On October 21 2011, Groupon, Inc. sued two former sales managers who left their employment with Groupon to join a competing venture, Google Offers, which was allegedly started by Google after its unsuccessful attempt to buy Groupon. The lawsuit, which was filed in Chicago, Illinois, accuses the two former employees of breaching their employment agreements and alleges that the former employees took and will be called on to divulge Groupon’s trade secrets and confidential business information in the course of their new employment with Google. The lawsuit also alleges that the two former employees breached a non-compete provision in their employment agreements by going to work for a direct competitor within 24 months of the termination of their employment with Groupon. 
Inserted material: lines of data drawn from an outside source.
-- ==== Sys2Proof/Machine/Halt.lean ====
section
/-! DEFINITION. HLT (46_halt_and_illegal.md R210). The undefined opcodes of R211 are no instructions: the engine faults on
them (Engine.lean). -/

namespace Sys2Proof.Machine

/-- HLT, opcode 99 (R210): "status = HALTED; delta 0". -/
def execHlt (s : State) : Host.Outcome State Fault Refusal :=
  finish s (.ok { newStatus := some .halted, next := .delta 0 })

end Sys2Proof.Machine
end

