-- ==== Sys2Proof/Tests/Slice0.lean ====
section
/-! SUPPORT. The session's own tests. Expected values are the spec's: the examples of 30_encoding.md and 41 to 46, the vectors
of 95_test_vectors.md (their ids in the comments), or hand calculation from a named rule. The `witness_` theorems show, for
each statement with hypotheses, states and operands that meet them, clause by clause, boundary values among them. -/

namespace Sys2Proof.Tests

open Sys2Proof Sys2Proof.Machine

/-! ### Helpers -/

/-- The state of a next outcome, and the reset state for a stop. -/
def nextOf : Host.Outcome State Fault Refusal → State
  | .next t => t
  | .fault _ => State.reset
  | .refused _ => State.reset

/-- The machine constructed with a program, under `Bounded` (B of 95_test_vectors.md). -/
def boot (program : List Int) (input : List Int := []) : State := nextOf (construct program input .bounded)

/-- The same under `Unbounded` (U of 95_test_vectors.md). -/
def bootU (program : List Int) (input : List Int := []) : State := nextOf (construct program input .unbounded)

/-- One step. -/
def after (s : State) : State := nextOf (step s)

/-- The unbounded machine with nothing in memory and `pc` that far below `WMAX`. -/
def nearTop (d : Int) : State := { State.reset with pc := wMax - d }

/-! ### Well-formedness: one ill-formed term for each check -/

theorem test_wellFormed_accepts_every_digit :
    [Mode.position, .immediate, .relative, .undefined 3, .undefined 9].all
      (fun m => (Instr.add m m m).wellFormed) = true := by decide
theorem test_wellFormed_refuses_m1 : (Instr.add (.undefined 2) .position .position).wellFormed = false := by decide
theorem test_wellFormed_refuses_m2 : (Instr.jnz .position (.undefined 10) .position).wellFormed = false := by decide
theorem test_wellFormed_refuses_m3 : (Instr.hlt .position .position (.undefined 0)).wellFormed = false := by decide

/-! ### Decoding: words written out from the spec's digits -/

theorem test_decode_add : decode 21101 = .ok (.add .immediate .immediate .relative) := by decide  -- P2
theorem test_decode_mul : decode 1002 = .ok (.mul .position .immediate .position) := by decide  -- R81's example
theorem test_decode_in : decode 203 = .ok (.inp .relative .position .position) := by decide  -- R170
theorem test_decode_out : decode 30004 = .ok (.out .position .position (.undefined 3)) := by decide  -- R93's example
theorem test_decode_jnz : decode 1105 = .ok (.jnz .immediate .immediate .position) := by decide  -- R180
theorem test_decode_jz : decode 1206 = .ok (.jz .relative .immediate .position) := by decide  -- P2
theorem test_decode_lt : decode 1107 = .ok (.lt .immediate .immediate .position) := by decide  -- CMP1
theorem test_decode_eq : decode 1008 = .ok (.eq .position .immediate .position) := by decide  -- L1-5
theorem test_decode_arb : decode 209 = .ok (.arb .relative .position .position) := by decide  -- ARB6
theorem test_decode_hlt : decode 99999 = .ok (.hlt (.undefined 9) (.undefined 9) (.undefined 9)) := by decide  -- HLT2
theorem test_decode_undefined_opcodes :  -- ILL1, R94
    decode 0 = .error (.undefinedOpcode 0) ∧ decode 10 = .error (.undefinedOpcode 10) ∧
    decode 98 = .error (.undefinedOpcode 98) := by decide
theorem test_decode_noncanonical :  -- ILL2, R82
    decode (-1) = .error .noncanonical ∧ decode (-99) = .error .noncanonical ∧
    decode 100099 = .error .noncanonical ∧ decode 100000 = .error .noncanonical := by decide
theorem test_encode : encode (.mul .relative .relative .relative) = 22202 ∧ encode (.hlt .position .position .relative) = 20099 := by
  decide  -- P2, HLT2

/-- Lengths (R96): 4 for 1, 2, 7, 8; 2 for 3, 4, 9; 3 for 5, 6; 1 for 99. -/
theorem test_lengths :
    ([.add, .mul, .inp, .out, .jnz, .jz, .lt, .eq, .arb, .hlt].map
      (fun (c : Mode → Mode → Mode → Instr) => (c .position .position .position).length)) = [4, 4, 2, 2, 3, 3, 4, 4, 2, 1] := by
  decide

/-- The host's numbering: the first word alone counts, and a pattern of 64 ones is the word -1 (log 10). -/
theorem test_decodeTableWord :
    decodeTableWord 64 1101 = some (.add .immediate .immediate .position) ∧ decodeTableWord 256 (2 ^ 64 * 7 + 99) =
      some (.hlt .position .position .position) ∧ decodeTableWord 64 (2 ^ 64 - 1) = none := by decide

/-- From reset, the step after `withFetchWord` runs exactly the instruction placed (log 4): HLT halts, IN waits, OUT `[0]`
emits the instruction word itself. -/
theorem test_withFetchWord :
    (after (State.reset.withFetchWord 64 99)).status = .halted ∧
    (after (State.reset.withFetchWord 64 3)).status = .waitingForInput ∧
    (after (State.reset.withFetchWord 64 4)).outlog = [4] := by decide
/-- It also makes room under `Bounded` and takes a breakpoint out of the way (log 4). -/
theorem test_withFetchWord_bounded :
    (after ({ boot [] with bps := [0], status := .atBreakpoint }.withFetchWord 64 1)).pc = 4 := by decide
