-- ==== Sys2Proof/Certificates/Slice0/Obligations.lean ====
section
/-! DEFINITION. The statements for the provers, from the numbered rules of spec/. A frame is `changesOnly`: every part
of the state that is not named reads as before. "On entry" PC = A + 2, A the instruction's address (R89). -/

open Sys2Proof Sys2Proof.Machine

/-! ## Encoding and decoding -/

/-- Decoding the word of any well-formed instruction gives the instruction back, every operand at every value, under
both settings of DECODE_5_9 (R80, R82 to R84). -/
def Obligations.DecodeOfEncodeIsTheInstruction : Prop :=
  ∀ d i, i.wellFormed d = true → decode d (encode i) = .ok i

/-- A word that decodes is the word of the instruction it decodes to, and that instruction is well formed: two words
never name one instruction (R82). -/
def Obligations.EncodeOfDecodeIsTheWord : Prop :=
  ∀ d w i, decode d w = .ok i → encode i = w ∧ i.wellFormed d = true

/-- Under the default `strict` a word names an instruction exactly when it has the fixed bits of that instruction's row
of opcode_table.json; every other word is unmatched (R82 to R84). -/
def Obligations.OpcodeTableSelectsTheInstruction : Prop :=
  (∀ (w : Word) (i : Instr), decode .strict w = .ok i → i.row.matchesWord w = true) ∧
  (∀ (w : Word) (i : Instr), i.row.matchesWord w = true → ∃ j, decode .strict w = .ok j ∧ j.row = i.row)

/-- Words written out from the encodings of rule R94 decode to the instructions they stand for, one or more per family,
and the two settings of DECODE_5_9 read 5121 as rule R83 says. -/
def Obligations.WordsWrittenOutDecode : Prop :=
  decode .strict 0x00E0 = .ok .clear ∧ decode .strict 0xD125 = .ok (.draw 1 2 5) ∧
  decode .strict 0x00EE = .ok .ret ∧ decode .strict 0x2ABC = .ok (.call 0xABC) ∧
  decode .strict 0xB521 = .ok (.jumpOffset 0x521) ∧ decode .strict 0x3310 = .ok (.skipEqImm 3 0x10) ∧
  decode .strict 0x6155 = .ok (.loadImm 1 0x55) ∧ decode .strict 0x8AB4 = .ok (.addReg 10 11) ∧
  decode .strict 0x8566 = .ok (.shiftRight 5 6) ∧ decode .strict 0xC10F = .ok (.randomAnd 1 0x0F) ∧
  decode .strict 0xA300 = .ok (.loadIndex 0x300) ∧ decode .strict 0xF265 = .ok (.loadBlock 2) ∧
  decode .strict 0xF115 = .ok (.writeDelay 1) ∧ decode .strict 0xE2A1 = .ok (.skipKeyReleased 2) ∧
  decode .strict 0x5121 = .error (.group5 0x5121) ∧ decode .ignoreN 0x5121 = .ok (.skipEqReg 1 2 1)

/-! ## Memory and fetch -/

/-- Every access decodes its address modulo 4096 (R57, R58; the spec's decision D2): a read returns the byte of the location, and a write at an
address is the write at its location. -/
def Obligations.AddressesAreTakenModulo4096 : Prop :=
  ∀ (s : State) (a : Nat), s.memRead a = s.memRead (a % 4096) ∧ ∀ b, s.memWrite a b = s.memWrite (a % 4096) b

/-- A byte written at an address is read there, and the write changes no other location and no other state (R59). -/
def Obligations.MemWriteSetsItsLocationOnly : Prop :=
  ∀ (s : State) (a : Nat) (b : Byte),
    (s.memWrite a b).memRead a = b ∧ changesOnly (storedBytes a 1) s (s.memWrite a b)

/-- The fetched word is big-endian: the byte at PC times 256 plus the byte at PC + 1, each address taken modulo 4096,
so that a fetch at location 0xFFF takes its low byte from 0x000 (R61, R77). -/
def Obligations.FetchReadsTwoBytesHighByteFirst : Prop :=
  ∀ s : State,
    s.fetchWord.toNat = (s.memRead (s.pc.toNat % 4096)).toNat * 256 + (s.memRead ((s.pc.toNat + 1) % 4096)).toNat ∧
    (s.pc.toNat % 4096 = 0xFFF → s.fetchWord.toNat = (s.memRead 0xFFF).toNat * 256 + (s.memRead 0).toNat)

/-- A fetch sees every earlier store: two bytes stored at PC and PC + 1, wherever PC stands, are the word the next
fetch reads (R74; the spec's decision D14). -/
def Obligations.FetchSeesEarlierStores : Prop :=
  ∀ (s : State) (hi lo : Byte), (s.memWriteList s.pc.toNat [hi, lo]).fetchWord.toNat = hi.toNat * 256 + lo.toNat

/-! ## The cycle driver -/

/-- A step of a running core runs the instruction the word at PC decodes to, at the state with PC advanced by 2, and
then ticks both timers unless the instruction took a fault (R88 to R90; the tick's
place and its absence after a fault are the spec's D24 and D6, log 18; that the fault is a next state is log 9). -/
def Obligations.StepRunsTheDecodedInstruction : Prop :=
  ∀ (s : State) (i : Instr), s.status = .running → decode s.cfg.decode59 s.fetchWord = .ok i →
    ∃ t, exec i { s with pc := s.pc + 2 } = .next t ∧
      (t.status ≠ .running → step s = .next t) ∧
      (t.status = .running → ∃ u, step s = .next u ∧ u.dt.toNat = t.dt.toNat - 1 ∧ u.st.toNat = t.st.toNat - 1 ∧
        u.mem = t.mem ∧ changesOnly (fun p => p = .delay ∨ p = .sound) t u)

/-- A step of a running core whose word is unmatched changes nothing but PC, which advances by 2 modulo 65536 (the
spec's D3, log 12), and the timers, which tick (R85). -/
def Obligations.UnmatchedWordIsANoOp : Prop :=
  ∀ (s : State) (e : DecodeReject), s.status = .running → decode s.cfg.decode59 s.fetchWord = .error e →
    ∃ t, step s = .next t ∧ t.pc.toNat = (s.pc.toNat + 2) % 65536 ∧ t.dt.toNat = s.dt.toNat - 1 ∧
      t.st.toNat = s.st.toNat - 1 ∧ changesOnly (fun p => p = .pc ∨ p = .delay ∨ p = .sound) s t

/-- `cycle()` on a faulted core changes no state and returns Halted with the record (R91, the spec's D7). That `step` answers this as a
stop is the model's choice (log 9). -/
def Obligations.FaultedCoreDoesNothing : Prop :=
  ∀ (s : State) (r : FaultRecord), s.status = .faulted r → cycle s = (s, .halted r) ∧ step s = .fault (.halted r)

/-- A step answers a next state exactly on a running core, whatever word it fetches; it never refuses (R91, R142; the spec's D7, log 9). -/
def Obligations.StepAnswersNextExactlyWhenRunning : Prop :=
  (∀ s : State, (∃ t, step s = .next t) ↔ s.status = .running) ∧ ∀ (s : State) (r : Refusal), step s ≠ .refused r

/-- Every cycle that does not fault ticks each timer once, floored at 0, after the instruction; so a timer written by
Fx15 or Fx18 ends one below the register it was written from, and every other instruction leaves it one below its old
value (R36, R90; the spec's D24). -/
def Obligations.EveryCompletedCycleTicksOnce : Prop :=
  ∀ s t : State, step s = .next t → t.status = .running →
    (∀ x, decode s.cfg.decode59 s.fetchWord = .ok (.writeDelay x) → t.dt.toNat = (s.readV x).toNat - 1) ∧
    ((∀ x, decode s.cfg.decode59 s.fetchWord ≠ .ok (.writeDelay x)) → t.dt.toNat = s.dt.toNat - 1) ∧
    (∀ x, decode s.cfg.decode59 s.fetchWord = .ok (.writeSound x) → t.st.toNat = (s.readV x).toNat - 1) ∧
    ((∀ x, decode s.cfg.decode59 s.fetchWord ≠ .ok (.writeSound x)) → t.st.toNat = s.st.toNat - 1)

/-- A step that faults leaves the state before the cycle with the status set to Faulted, PC = A and the word in the
record; no tick, nothing else (R144, R145; the spec's D6 and D35). -/
def Obligations.FaultsArePrecise : Prop :=
  ∀ (s t : State) (r : FaultRecord), step s = .next t → t.status = .faulted r →
    t = { s with status := .faulted r } ∧ r.pc = s.pc ∧ r.word = s.fetchWord

/-- A step of a running core faults with a cause exactly under the condition rule R138 lists for it (two of
them from the spec's D5 and D8). The premise is the
invariant: a stack longer than its bound is in no run. -/
def Obligations.FaultsAriseExactlyAsListed : Prop :=
  ∀ s t : State, StateInv s → s.status = .running → step s = .next t → ∀ c : FaultCause,
    (∃ r, t.status = .faulted r ∧ r.cause = c) ↔ faultCondition s c

/-- From Faulted only `construct()` leads back to Running; every other transaction keeps the fault record, and a cycle
changes nothing at all (R39, R147; the spec's D6 and D7). -/
def Obligations.OnlyConstructLeavesFaulted : Prop :=
  ∀ (s : State) (r : FaultRecord), s.status = .faulted r →
    (∀ op, op ≠ .construct → (transact op s).status = .faulted r) ∧ transact .cycle s = s ∧
    (transact .construct s).status = .running

/-- A cycle reports Ok when it completes, Fault with the record its instruction left in the status, Halted when the core
was faulted before (R49; the spec's D7). -/
def Obligations.CycleReportsItsResult : Prop :=
  ∀ s : State, (s.status = .running → (∃ t, step s = .next t ∧ (cycle s).1 = t ∧
      ((cycle s).2 = .ok ↔ t.status = .running) ∧ ∀ r, (cycle s).2 = .fault r ↔ t.status = .faulted r)) ∧
    ∀ r, s.status = .faulted r → (cycle s).2 = .halted r

/-! ## Invariants and whole-machine rules -/

/-- Every step keeps the invariant: memory in canonical form (log 11), legal parameters, the stack within
STACK_DEPTH. -/
def Obligations.StepKeepsTheInvariant : Prop := ∀ s t : State, StateInv s → step s = .next t → StateInv t

/-- The reset state meets the invariant. -/
def Obligations.ResetMeetsTheInvariant : Prop := StateInv State.reset

/-- Every transaction of the interface keeps the invariant, whatever bytes and keys the host gives. -/
def Obligations.TransactionsKeepTheInvariant : Prop := ∀ (op : Transaction) (s : State), StateInv s → StateInv (transact op s)

/-- No program and no cycle can tell apart two states that differ only by multiples of 4096 in PC, I and the stacked
return addresses: a step of one is matched by a step of the other, and they stay so related (the spec's own
inference in R26 and R29 from its D2, D3, D4). -/
def Obligations.AddressBitsAboveMemoryAreUnobservable : Prop :=
  ∀ s s' t : State, AlikeModuloMemory s s' → step s = .next t → ∃ t', step s' = .next t' ∧ AlikeModuloMemory t t'

/-- The keys are read-only to the engine, and the implementation parameters are fixed: no step changes either
(R11, R38; log 1). -/
def Obligations.NoStepChangesKeysOrParameters : Prop :=
  ∀ s t : State, step s = .next t → t.key = s.key ∧ t.cfg = s.cfg

/-- An instruction writes only the registers rule R23's table, the spec's own inference, names for it. -/
def Obligations.InstructionsWriteOnlyTheirRegisters : Prop :=
  ∀ (i : Instr) (s t : State) (r : Reg), exec i s = .next t → ¬ writesReg i r → t.readV r = s.readV r
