-- ==== Sys2Proof/Tests/Slice0.lean ====
section
/-! SUPPORT. Tests of one step each; the expected values are those of spec/95_test_vectors.md, whose vector ids stand
in the names and docstrings. Then a witness for the hypotheses of every statement that has some. -/

namespace Sys2Proof.Tests

open Sys2Proof Sys2Proof.Machine

/-! ## Helpers -/

/-- The reset state with some registers set. -/
def regs (l : List (Reg × Byte)) : State := l.foldl (fun s p => s.writeV p.1 p.2) State.reset

/-- The reset state with I set and some bytes of memory stored at it. -/
def dataAt (a : Word) (bytes : List Byte) (l : List (Reg × Byte)) : State :=
  (regs l).memWriteList a.toNat bytes |>.writeI a

/-- The state under other implementation parameters. -/
def under (c : Config) (s : State) : State := { s with cfg := c }

def sequentialCfg : Config := { Config.default with aluVfAlias := .sequential }
def ignoreNCfg : Config := { Config.default with decode59 := .ignoreN }
def maskCfg : Config := { Config.default with keyIndexPolicy := .mask }
def notPressedCfg : Config := { Config.default with keyIndexPolicy := .notPressed }
def depthCfg (n : Nat) : Config := { Config.default with stackDepth := .bounded n }

/-- The state with some keys pressed. -/
def pressing (l : List (Fin 16)) (s : State) : State := { s with key := l.foldl (fun v k => v.set k.val true) s.key }

/-- The outcome is a next state with the property. -/
def answers (o : Host.Outcome State Fault Refusal) (p : State → Bool) : Bool :=
  match o with
  | .next t => p t
  | .fault _ => false
  | .refused _ => false

theorem next_of_answers {o : Host.Outcome State Fault Refusal} {p : State → Bool} (h : answers o p = true) :
    ∃ t, o = .next t ∧ p t = true := by
  unfold answers at h
  split at h
  · exact ⟨_, rfl, h⟩
  · cases h
  · cases h

/-- One cycle on a word stored at PC answers a next state with the property. -/
def after (s : State) (w : Word) (p : State → Bool) : Bool := answers (step (s.placeWord w)) p

/-- The lit cells among the listed ones. -/
def lit (t : State) (l : List (Nat × Nat)) : List (Nat × Nat) := l.filter fun c => t.fb.cell c.1 c.2

/-! ## Well-formedness: the one check (R83) -/

theorem test_wellFormed_refuses_skipEqReg_low_nibble : Instr.wellFormed .strict (.skipEqReg 1 2 1) = false := by decide

theorem test_wellFormed_refuses_skipNeReg_low_nibble : Instr.wellFormed .strict (.skipNeReg 1 2 15) = false := by decide

theorem test_wellFormed_admits_low_nibble_under_ignore_n :
    Instr.wellFormed .ignoreN (.skipEqReg 1 2 1) = true ∧ Instr.wellFormed .ignoreN (.skipNeReg 1 2 15) = true := by decide

/-! ## Decoding: one word per constructor, written out from the encodings of R94 -/

theorem test_decode_display : decode .strict 0x00E0 = .ok .clear ∧ decode .strict 0xD12A = .ok (.draw 1 2 10) := by decide

theorem test_decode_control_flow :
    decode .strict 0x00EE = .ok .ret ∧ decode .strict 0x12A4 = .ok (.jump 0x2A4) ∧
    decode .strict 0x2ABC = .ok (.call 0xABC) ∧ decode .strict 0x3310 = .ok (.skipEqImm 3 0x10) ∧
    decode .strict 0x4310 = .ok (.skipNeImm 3 0x10) ∧ decode .strict 0x5120 = .ok (.skipEqReg 1 2 0) ∧
    decode .strict 0x9120 = .ok (.skipNeReg 1 2 0) ∧ decode .strict 0xB521 = .ok (.jumpOffset 0x521) := by decide

theorem test_decode_alu :
    decode .strict 0x6A5C = .ok (.loadImm 10 0x5C) ∧ decode .strict 0x7201 = .ok (.addImm 2 0x01) ∧
    decode .strict 0x8340 = .ok (.copy 3 4) ∧ decode .strict 0x8121 = .ok (.orReg 1 2) ∧
    decode .strict 0x8122 = .ok (.andReg 1 2) ∧ decode .strict 0x8123 = .ok (.xorReg 1 2) ∧
    decode .strict 0x8AB4 = .ok (.addReg 10 11) ∧ decode .strict 0x8F15 = .ok (.sub 15 1) ∧
    decode .strict 0x8566 = .ok (.shiftRight 5 6) ∧ decode .strict 0x8127 = .ok (.subn 1 2) ∧
    decode .strict 0x850E = .ok (.shiftLeft 5 0) ∧ decode .strict 0xC10F = .ok (.randomAnd 1 0x0F) := by decide

theorem test_decode_index_memory :
    decode .strict 0xA300 = .ok (.loadIndex 0x300) ∧ decode .strict 0xF21E = .ok (.addIndex 2) ∧
    decode .strict 0xF129 = .ok (.fontAddress 1) ∧ decode .strict 0xF133 = .ok (.bcdStore 1) ∧
    decode .strict 0xF255 = .ok (.storeBlock 2) ∧ decode .strict 0xF265 = .ok (.loadBlock 2) := by decide

theorem test_decode_timers_keys :
    decode .strict 0xF307 = .ok (.readDelay 3) ∧ decode .strict 0xF30A = .ok (.awaitKey 3) ∧
    decode .strict 0xF115 = .ok (.writeDelay 1) ∧ decode .strict 0xF118 = .ok (.writeSound 1) ∧
    decode .strict 0xE29E = .ok (.skipKeyPressed 2) ∧ decode .strict 0xE2A1 = .ok (.skipKeyReleased 2) := by decide

/-- The unmatched words of vectors E-02 to E-10. -/
theorem test_decode_rejects :
    decode .strict 0x0000 = .error (.group0 0x0000) ∧ decode .strict 0x01E0 = .error (.group0 0x01E0) ∧
    decode .strict 0x5121 = .error (.group5 0x5121) ∧ decode .strict 0x8128 = .error (.group8 0x8128) ∧
    decode .strict 0x912F = .error (.group9 0x912F) ∧ decode .strict 0xE0FF = .error (.groupE 0xE0FF) ∧
    decode .strict 0xF1FF = .error (.groupF 0xF1FF) ∧ decodeBytes .strict [0x00] = .error .truncated := by decide

theorem test_decodeTableWord : decodeTableWord 16 0x8AB4 = some (.addReg 10 11) ∧ decodeTableWord 16 0 = none := by decide

/-! ## Fetch and dispatch (vectors E) -/

/-- E-01: the fetch wraps at 0xFFF; word 0x6012. -/
theorem test_E01_fetch_wraps :
    after (State.reset.writePc 0x0FFF) 0x6012 (fun t => t.readV 0 == 0x12 && t.pc == 0x1001 && t.memRead 0 == 0x12) = true := by
  decide

/-- E-02: the unmatched word 0x0000 is a no-op that still ticks. -/
theorem test_E02_no_op_ticks : after { State.reset with dt := 3 } 0x0000 (fun t => t.pc == 0x202 && t.dt == 2) = true := by
  decide

/-- E-04, E-05: 5121 with V1 = V2. -/
theorem test_E04_E05_5121 :
    after (regs [(1, 7), (2, 7)]) 0x5121 (fun t => t.pc == 0x202) = true ∧
    after (under ignoreNCfg (regs [(1, 7), (2, 7)])) 0x5121 (fun t => t.pc == 0x204) = true := by decide

/-- E-06, E-07: 912F with V1 ≠ V2. -/
theorem test_E06_E07_912F :
    after (regs [(1, 7), (2, 8)]) 0x912F (fun t => t.pc == 0x202) = true ∧
    after (under ignoreNCfg (regs [(1, 7), (2, 8)])) 0x912F (fun t => t.pc == 0x204) = true := by decide

/-! ## Display (vectors D) -/

/-- D-01. -/
theorem test_D01_clear :
    after { State.reset with fb := (State.reset.fb.toggle 5 7).toggle 63 31, dt := 5, st := 5 } 0x00E0
      (fun t => decide (t.fb = FrameBuffer.unlit) && t.dt == 4 && t.st == 4) = true := by decide

/-- D-04: right clip. D-05: bottom clip. -/
theorem test_D04_D05_clip :
    after (dataAt 0x300 [0xFF] [(0, 62)]) 0xD011
      (fun t => lit t [(61, 0), (62, 0), (63, 0), (0, 0), (0, 1)] == [(62, 0), (63, 0)] && t.readV 15 == 0) = true ∧
    after (dataAt 0x300 [0x80, 0x80, 0x80] [(1, 31)]) 0xD013
      (fun t => lit t [(0, 30), (0, 31), (0, 0), (0, 1), (1, 31)] == [(0, 31)]) = true := by decide

/-- D-06: collision. D-08: x = F, the column is read before VF is reset. -/
theorem test_D06_D08_collision_and_latch :
    after { dataAt 0x300 [0xC0] [] with fb := State.reset.fb.toggle 0 0 } 0xD011
      (fun t => lit t [(0, 0), (1, 0), (2, 0)] == [(1, 0)] && t.readV 15 == 1) = true ∧
    after (dataAt 0x300 [0x80] [(15, 0x0A), (1, 3)]) 0xDF11
      (fun t => lit t [(10, 3), (0, 3), (11, 3)] == [(10, 3)] && t.readV 15 == 0) = true := by decide

/-! ## Control flow (vectors C) -/

/-- C-01. -/
theorem test_C01_return_underflow :
    after State.reset 0x00EE (fun t => decide (t.status = .faulted ⟨.stackUnderflow, 0x200, 0x00EE⟩) && t.pc == 0x200) = true := by
  decide

/-- C-02. -/
theorem test_C02_return :
    after { State.reset with stack := [0x252] } 0x00EE (fun t => t.pc == 0x252 && t.stack == []) = true := by decide

/-- C-03. -/
theorem test_C03_jump : after State.reset 0x12A4 (fun t => t.pc == 0x2A4) = true := by decide

/-- C-05. -/
theorem test_C05_call :
    after (State.reset.writePc 0x24E) 0x2ABC (fun t => t.pc == 0xABC && t.stack == [0x250]) = true := by decide

/-- C-06. -/
theorem test_C06_call_overflow :
    after (under (depthCfg 2) { State.reset with stack := [0x300, 0x400] }) 0x2ABC
      (fun t => decide (t.status = .faulted ⟨.stackOverflow, 0x200, 0x2ABC⟩) && t.stack == [0x300, 0x400]) = true := by decide

/-- C-07, C-08, and C-18: a skip at 0xFFE. -/
theorem test_C07_C08_C18_skip_eq_imm :
    after (regs [(3, 0x10)]) 0x3310 (fun t => t.pc == 0x204) = true ∧
    after (regs [(3, 0x11)]) 0x3310 (fun t => t.pc == 0x202) = true ∧
    after ((regs [(3, 0x10)]).writePc 0xFFE) 0x3310 (fun t => t.pc == 0x1002) = true := by decide

/-- C-09, C-10. -/
theorem test_C09_C10_skip_ne_imm :
    after (regs [(3, 0x10)]) 0x4310 (fun t => t.pc == 0x202) = true ∧
    after (regs [(3, 0x11)]) 0x4310 (fun t => t.pc == 0x204) = true := by decide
One of the former employees is alleged to have emailed Groupon customer and business information to a personal email account on the day he resigned. The lawsuit requests the Court to enjoin the defendants from, among other things, using this information in their new employment.  Further details about this lawsuit can be found at here.

One thing to remember is that the applicable state law is key in a lawsuit such as this one.  Under Illinois law, a court can enforce a restrictive non-compete agreement if its terms are reasonable to protect a legitimate business interest of the employer.  This is not the case in California.  Under California law, a non-compete provision is almost always unenforceable in an employment agreement. Had this lawsuit been filed in California, it is almost certain that the court would dismiss the breach of contract claims arising out of the employment agreement’s non-compete provisions.   (See “Often But Not Always Void” in this blog.)

Also, neither Google nor Google Offers are named as defendants in this lawsuit (yet).  There may be several strategic reasons for this.  First, any injunction issued by a court against the two former Groupon employees will likely contain language enjoining not only them, but “any person acting in concert with them.”  This could bind Google (or at least restrict its ability to employ the two former Groupon employees) without Groupon having to litigate directly against Google.  Second, Groupon could be using the case against its two former employees to conduct discovery to determine whether Google has any potential liability before suing Google.

This lawsuit highlights the pitfalls that can arise when hiring employees from a direct competitor.